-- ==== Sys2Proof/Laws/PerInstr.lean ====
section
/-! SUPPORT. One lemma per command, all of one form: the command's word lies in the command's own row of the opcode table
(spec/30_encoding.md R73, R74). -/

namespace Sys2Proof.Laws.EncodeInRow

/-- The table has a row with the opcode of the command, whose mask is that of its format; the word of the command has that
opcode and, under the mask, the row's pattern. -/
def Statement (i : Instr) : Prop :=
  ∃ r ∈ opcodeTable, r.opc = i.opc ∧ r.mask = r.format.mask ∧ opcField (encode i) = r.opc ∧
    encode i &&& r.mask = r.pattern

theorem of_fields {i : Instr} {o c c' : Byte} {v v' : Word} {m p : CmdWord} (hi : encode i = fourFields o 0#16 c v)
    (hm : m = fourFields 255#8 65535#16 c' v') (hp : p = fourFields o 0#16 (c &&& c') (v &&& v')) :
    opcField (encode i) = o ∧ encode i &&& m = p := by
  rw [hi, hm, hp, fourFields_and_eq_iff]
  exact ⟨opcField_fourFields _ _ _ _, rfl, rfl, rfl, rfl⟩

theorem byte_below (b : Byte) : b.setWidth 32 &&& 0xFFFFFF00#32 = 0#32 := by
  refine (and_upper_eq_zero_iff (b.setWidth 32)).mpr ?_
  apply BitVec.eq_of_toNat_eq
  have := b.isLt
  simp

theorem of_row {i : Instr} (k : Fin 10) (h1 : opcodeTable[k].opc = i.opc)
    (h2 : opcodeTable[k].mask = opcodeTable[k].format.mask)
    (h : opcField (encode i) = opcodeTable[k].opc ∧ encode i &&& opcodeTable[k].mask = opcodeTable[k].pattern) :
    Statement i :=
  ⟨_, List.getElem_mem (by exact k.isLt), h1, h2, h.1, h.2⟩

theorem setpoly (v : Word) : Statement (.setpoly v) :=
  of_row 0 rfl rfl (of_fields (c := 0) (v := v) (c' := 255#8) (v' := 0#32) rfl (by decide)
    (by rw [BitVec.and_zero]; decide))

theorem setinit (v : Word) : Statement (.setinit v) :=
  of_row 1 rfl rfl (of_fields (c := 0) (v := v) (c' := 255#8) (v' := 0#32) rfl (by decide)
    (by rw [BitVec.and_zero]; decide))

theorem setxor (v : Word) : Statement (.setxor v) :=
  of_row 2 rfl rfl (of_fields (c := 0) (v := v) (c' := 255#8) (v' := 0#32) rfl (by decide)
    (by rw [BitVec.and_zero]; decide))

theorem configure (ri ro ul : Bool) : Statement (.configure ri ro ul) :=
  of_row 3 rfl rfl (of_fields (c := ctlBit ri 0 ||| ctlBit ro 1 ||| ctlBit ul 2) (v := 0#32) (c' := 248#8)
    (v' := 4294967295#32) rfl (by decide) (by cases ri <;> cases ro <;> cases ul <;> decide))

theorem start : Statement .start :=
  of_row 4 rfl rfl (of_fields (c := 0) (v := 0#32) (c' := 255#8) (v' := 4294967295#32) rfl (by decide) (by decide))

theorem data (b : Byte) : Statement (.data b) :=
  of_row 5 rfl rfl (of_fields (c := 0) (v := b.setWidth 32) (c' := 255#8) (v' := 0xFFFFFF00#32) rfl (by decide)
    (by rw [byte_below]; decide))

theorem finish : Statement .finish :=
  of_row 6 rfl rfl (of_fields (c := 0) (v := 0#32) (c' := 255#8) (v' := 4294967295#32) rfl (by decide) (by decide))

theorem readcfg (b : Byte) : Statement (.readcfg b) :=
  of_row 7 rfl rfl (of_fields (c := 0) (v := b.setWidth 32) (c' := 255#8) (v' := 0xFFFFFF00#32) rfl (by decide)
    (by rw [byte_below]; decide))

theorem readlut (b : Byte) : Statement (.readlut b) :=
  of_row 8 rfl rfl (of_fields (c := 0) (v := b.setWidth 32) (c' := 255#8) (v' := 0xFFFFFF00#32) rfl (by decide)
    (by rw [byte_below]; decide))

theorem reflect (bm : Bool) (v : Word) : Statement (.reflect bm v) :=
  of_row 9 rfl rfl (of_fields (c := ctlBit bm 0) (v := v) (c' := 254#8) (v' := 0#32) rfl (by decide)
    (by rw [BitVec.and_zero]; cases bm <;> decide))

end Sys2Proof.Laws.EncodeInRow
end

○ ○ ○ ○

* [Exercise aim] In the listing above, find the line containing "theorem readcfg (b" and the line containing "theorem reflect (bm", then quote both, plus every line between them, exactly as written.

* [Response to this exercise]
theorem readcfg (b : Byte) : Statement (.readcfg b) :=
  of_row 7 rfl rfl (of_fields (c := 0) (v := b.setWidth 32) (c' := 255#8) (v' := 0xFFFFFF00#32) rfl (by decide)
    (by rw [byte_below]; decide))

theorem readlut (b : Byte) : Statement (.readlut b) :=
  of_row 8 rfl rfl (of_fields (c := 0) (v := b.setWidth 32) (c' := 255#8) (v' := 0xFFFFFF00#32) rfl (by decide)
    (by rw [byte_below]; decide))

theorem reflect (bm : Bool) (v : Word) : Statement (.reflect bm v) :=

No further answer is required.